* WHAT TO DO
Return only that part of the material below which starts with the line containing "its own job, one" and goes on through the line containing "let asid := (s.ctx c.ctx).asid", restated exactly.

* DATASET EXCERPTS
-- ==== Sys2Proof/Machine/Ops.lean ====
section
/-!
DEFINITION. The shared operations of a unit: the checks at issue in the order of R18, taking a precise
trap and returning from one (R17 to R20), the end of a unit and of a group, and the writes of counters
and error records (R110, R117).
-/

namespace Sys2Proof.Machine

open Sys2Proof

/-! ## Code objects (spec 04) -/

/-- The loaded object that holds an address in its text. -/
def Ctx.objAt (c : Ctx) (va : Nat) : Option Obj :=
  c.objs.find? fun o => o.textAt ≤ va && va < o.textAt + o.textSize

/-- The object whose text a unit runs. -/
def State.objOf (s : State) (w : Wave) : Option Obj := (s.ctx w.ctx).objAt w.pc.toNat

/-- The number of live-register entries of the object of a unit. -/
def State.liveCount (s : State) (w : Wave) : Nat := ((s.objOf w).map (·.lives)).getD 0

/-- Where the context's object descriptor has an object's tables (spec 04 R71). -/
def Ctx.descrOf (c : Ctx) (o : Obj) : Option Descr := c.descr.find? fun d => d.obj = o.id

/-- The bytes of a table that the descriptor names (spec 04 R71). -/
def State.tableBytes (s : State) (ctx : Nat) (o : Obj) (table : Descr → Nat) (off n : Nat) : List Byte :=
  match (s.ctx ctx).descrOf o with
  | some d => s.peek (s.ctx ctx).asid (table d + off) n
  | none => List.replicate n 0

/-- A live-register entry: its v and k bitmaps, read through the object descriptor (spec 04 R71, R74). -/
def State.liveEntry (s : State) (w : Wave) (idx : Nat) : Nat × Nat :=
  match s.objOf w with
  | some o =>
    let b := s.tableBytes w.ctx o Descr.liveAt (40 * idx) 34
    (leNat (b.take 32), leNat (b.drop 32))
  | none => (0, 0)

/-- A table of an object is read: the firmware is told of the reserved entries of the region home map that the lookups
meet, which the region cache of a core keeps from being met again (spec 11 R177). -/
def State.tellTable (s : State) (core : Option Nat) (ctx : Nat) (o : Obj) (table : Descr → Nat) (off n : Nat) :
    State :=
  match (s.ctx ctx).descrOf o with
  | some d =>
    (cuts (table d + off) n n).foldl (fun s c => (s.homeDie core (tagAsid (s.ctx ctx).asid c.1) c.1).2) s
  | none => s

/-- The same for a live-register entry that a unit's instruction names. -/
def State.tellLive (s : State) (w : Wave) (idx : Nat) : State :=
  match s.objOf w with
  | some o => s.tellTable none w.ctx o Descr.liveAt (40 * idx) 34
  | none => s

/-- The RSV_FIELD conditions that the code object's tables decide (spec 04 R77, spec 06 R106,
spec 08 R135, R140, R145). -/
def State.tableConds (s : State) (w : Wave) (i : Instr) : List Cond :=
  let n := s.liveCount w
  match i with
  | .SAFEPT _ idx => condIf (n ≤ idx.toNat) (false, 0)
  | .MEET _ t => condIf (n ≤ t.toNat) (false, 0)
  | .FORK _ _ live join _ => condIf (n ≤ live.toNat) (false, 28) ++ condIf (n ≤ join.toNat) (false, 16)
  | .SPAWN _ f =>
    let found := match s.objOf w with
      | some o => o.entries.any fun e => e.kind = 1 && e.spawn = f.c.toNat
      | none => false
    condIf (!found) (false, 12)
  | _ => []

/-! ## Causes (spec 01 R19) -/

def causeIllegal : Word := 0x01
def causeHazard : Word := 0x03
def causeRate : Word := 0x04
def causeRegRange : Word := 0x05
def causeAlign : Word := 0x06
def causePriv : Word := 0x07
def causeAmp : Word := 0x0A
def causeShape : Word := 0x0B
def causeTile : Word := 0x0C

/-- RSV_FIELD with its offending bit; bit 22 marks the extension word. -/
def causeRsv (c : Cond) : Word :=
  BitVec.ofNat 32 (0x02 + c.2 % 64 * 2 ^ 16 + if c.1 then 2 ^ 22 else 0)

/-- TRAP with its software code. -/
def causeTrap (code : BitVec 16) : Word := BitVec.ofNat 32 (0x08 + code.toNat * 2 ^ 16)

/-- BRK. -/
def causeBrk : Word := 0x09

/-! ## Counter and error-record writes (spec 06 R110, spec 07 R117) -/

/-- Every observer. -/
def allObs : BitVec 5 := 0x1F

/-- Performs one write; an add is one atomic, at its home slice or at the device that serves its page (spec 13 R208,
spec 18 R269). -/
def State.writeCounter (s : State) (q : Req) (c : CtrWrite) : Got × State :=
  if !c.adds then s.writeRange q c.bytes allObs
  else
    match s.atomHere q 8 fun old => (old + leNat c.bytes) % 2 ^ 64 with
    | (some node, _, s) => s.peerAccess q node (.atomic .add .unsigned true (leNat c.bytes) 0) 0
    | (none, got, s) => (got, s)

/-- Whether a request of the dispatch complex to another device that was sent before a stamp has no answer yet: one
of the reads of its jobs and launches. -/
def State.asksBefore (s : State) (n : Nat) : Bool :=
  s.mem.peerOut.any fun m => m.answer.isNone && m.id < n &&
    match m.who with
    | .job _ | .record _ | .predicate _ => true
    | _ => false

/-- Whether a write must wait: for its own fault, stalled fill or answer, or for those that are kept back: one of
its own job, one of the same bytes (spec 13 R202), and, where it is a release and no weak add, any whose answer from
another device is still to come (spec 13 R213). -/
def State.heldBack (s : State) (c : CtrWrite) : Bool :=
  let asid := fun k : CtrWrite => tagAsid (s.ctx k.ctx).asid k.addr
  let asks := fun k : CtrWrite => s.mem.peerOut.any fun m => m.who = .counter k.num && m.answer.isNone
  let meets := fun k : CtrWrite => touches (asid k) k.addr k.bytes.length (asid c) c.addr c.bytes.length
  c.held || (s.mem.stalls.any fun t => t.who = .counter c.num) || (!c.adds && s.asksBefore c.num)
    || s.work.writes.any fun k => k.job = c.job || meets k || (!c.adds && asks k)

/-- Performs the writes that can be made, in order; the others are kept. -/
def State.flushList (s : State) : List CtrWrite → State
  | [] => s
  | c :: rest =>
    let keep := fun (s : State) (c : CtrWrite) =>
      { s with work := { s.work with writes := s.work.writes ++ [c] } }
    if s.heldBack c then (keep s c).flushList rest
    else
      let asid := (s.ctx c.ctx).asid
      match s.writeCounter { ctx := c.ctx, asid := asid, va := c.addr, who := .counter c.num } c with
      | (.bytes _, s) => s.flushList rest
      | (.fault f why, s) =>
        let (_, s) := s.raiseFault (.counter c.num) asid c.addr f why true
        (keep s { c with held := true }).flushList rest
      | (.stall p, s) => (keep (s.addStall p asid c.addr (.counter c.num) true) c).flushList rest

/-- Performs the writes that wait. -/
def State.flushWrites (s : State) : State :=
  ({ s with work := { s.work with writes := [] } }).flushList s.work.writes

/-- Puts a write in its place: at the end, and one of an error record before the job's own counter (spec 07
R117). -/
def State.queueWrite (s : State) (c : CtrWrite) : State :=
  let last := (s.work.jobLevels.get {} c.job).counter
  let goesOn := fun w : CtrWrite => !(c.isErr && w.job = c.job && !w.isErr && w.addr = last)
  let ws := s.work.writes
  { s with work := { s.work with writes := ws.takeWhile goesOn ++ c :: ws.dropWhile goesOn } }

/-- Adds a write and performs what can be performed; a zero address names no counter. -/
def State.pushWrite (s : State) (job ctx addr : Nat) (bytes : List Byte) (isErr : Bool)
    (recAddr : Nat) : State :=
  if addr = 0 then s
  else
    let (n, s) := s.stamp
    let c : CtrWrite :=
      { num := n, job := job, ctx := ctx, addr := addr, bytes := bytes, isErr := isErr
        recAddr := recAddr }
    (s.queueWrite c).flushWrites

/-- An atomic add to a 64-bit counter at its home slice; a zero address drops it (spec 18 R269). -/
def State.pushAdd (s : State) (job ctx addr n recAddr : Nat) : State :=
  if addr = 0 then s
  else
    let (k, s) := s.stamp
    let c : CtrWrite :=
      { num := k, job := job, ctx := ctx, addr := addr, bytes := leBytes n 8, isErr := false
        recAddr := recAddr, adds := true }
    (s.queueWrite c).flushWrites

/-- The bytes of an error record (spec 07 R117). -/
def ErrRec.bytes (e : ErrRec) : List Byte :=
  leBytes e.status 4 ++ leBytes e.group 4 ++ leBytes e.addr 8 ++ leBytes e.tcause 4 ++ leBytes 0 4
    ++ leBytes e.tpc 8 ++ leBytes e.tinst 8 ++ leBytes e.count 8 ++ leBytes 0 16

/-- Records an error of a job: the first fills the record, each later one adds 1 to its count
(spec 07 R117). -/
def State.recordError (s : State) (job : Nat) (e : ErrRec) : State :=
  let j := s.work.jobs.get {} job
  let ctx := (s.work.jobLevels.get {} job).ctx
  let set := fun (r : ErrRec) =>
    { s with work := { s.work with jobs := s.work.jobs.set {} job { j with err := some r } } }
  match j.err with
  | none => (set e).pushWrite job ctx j.errAddr e.bytes true e.addr
  | some r =>
    let r := { r with count := r.count + 1 }
    (set r).pushWrite job ctx (if j.errAddr = 0 then 0 else j.errAddr + 0x28) (leBytes r.count 8) true
      e.addr

/-! ## The outstanding instructions of a unit -/

/-- The instructions that have not ended: one whose fault has been delivered has (spec 12 R198). -/
def Wave.unsettled (w : Wave) : List Pend := w.pend.filter fun p => p.status ≠ .delivered

/-- Whether an instruction's destination is interlocked, and its lanes have only stalled (spec 19 R294). -/
def Pend.stalledOnly (p : Pend) : Bool := p.op.interlocked && p.status = .clear

/-- Whether an instruction is outstanding: a long-latency result is until its lanes have arrived, and any other
access only once a lane of it has faulted (spec 06 R102, spec 12 R185, R195). -/
def Pend.counts (p : Pend) : Bool := p.status ≠ .clear || (p.n ≠ 0 && !p.op.interlocked)

/-- The instructions that the outstanding-result counter counts (spec 06 R102). -/
def Wave.results (w : Wave) : List Pend := w.unsettled.filter Pend.counts

/-- The stores and atomics of a unit that are still to be performed once it runs no more: nobody takes a result of
theirs, and a fault that the firmware has not resolved ends its lanes. -/
def Wave.remains (w : Wave) : List Pend :=
  (w.pend.filter fun p => p.op.writes && !p.leader && p.status ≠ .delivered).filterMap fun p =>
    let p := if p.status = .declined then { p with faulted := [], status := .clear } else p
    if p.todo = [] && p.faulted = [] then none else some { p with dst := 0, n := 0, values := [] }

/-- A unit runs no more: its requests and waits are gone, but for the stores and atomics that it has issued, which
are still performed (spec 06 R106, spec 07 R117, R125, spec 08 R139; log entry 112). -/
def State.clearUnit (s : State) (u : Nat) : State :=
  let w := s.unit u
  let rest := w.remains
  let s := s.forget fun p =>
    match p with
    | .unit v n => v = u && !rest.any fun p => p.seq = n
    | .fetch v => v = u
    | _ => false
  s.setUnit u <|
    if rest = [] then {}
    else
      { left := some (s.group w.group).num, ctx := w.ctx, launch := w.launch, group := w.group, core := w.core
        homes := w.homes, pend := rest, pendSeq := w.pendSeq }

* TASK SOLUTION
its own job, one of the same bytes (spec 13 R202), and, where it is a release and no weak add, any whose answer from
another device is still to come (spec 13 R213). -/
def State.heldBack (s : State) (c : CtrWrite) : Bool :=
  let asid := fun k : CtrWrite => tagAsid (s.ctx k.ctx).asid k.addr
  let asks := fun k : CtrWrite => s.mem.peerOut.any fun m => m.who = .counter k.num && m.answer.isNone
  let meets := fun k : CtrWrite => touches (asid k) k.addr k.bytes.length (asid c) c.addr c.bytes.length
  c.held || (s.mem.stalls.any fun t => t.who = .counter c.num) || (!c.adds && s.asksBefore c.num)
    || s.work.writes.any fun k => k.job = c.job || meets k || (!c.adds && asks k)

/-- Performs the writes that can be made, in order; the others are kept. -/
def State.flushList (s : State) : List CtrWrite → State
  | [] => s
  | c :: rest =>
    let keep := fun (s : State) (c : CtrWrite) =>
      { s with work := { s.work with writes := s.work.writes ++ [c] } }
    if s.heldBack c then (keep s c).flushList rest
    else
      let asid := (s.ctx c.ctx).asid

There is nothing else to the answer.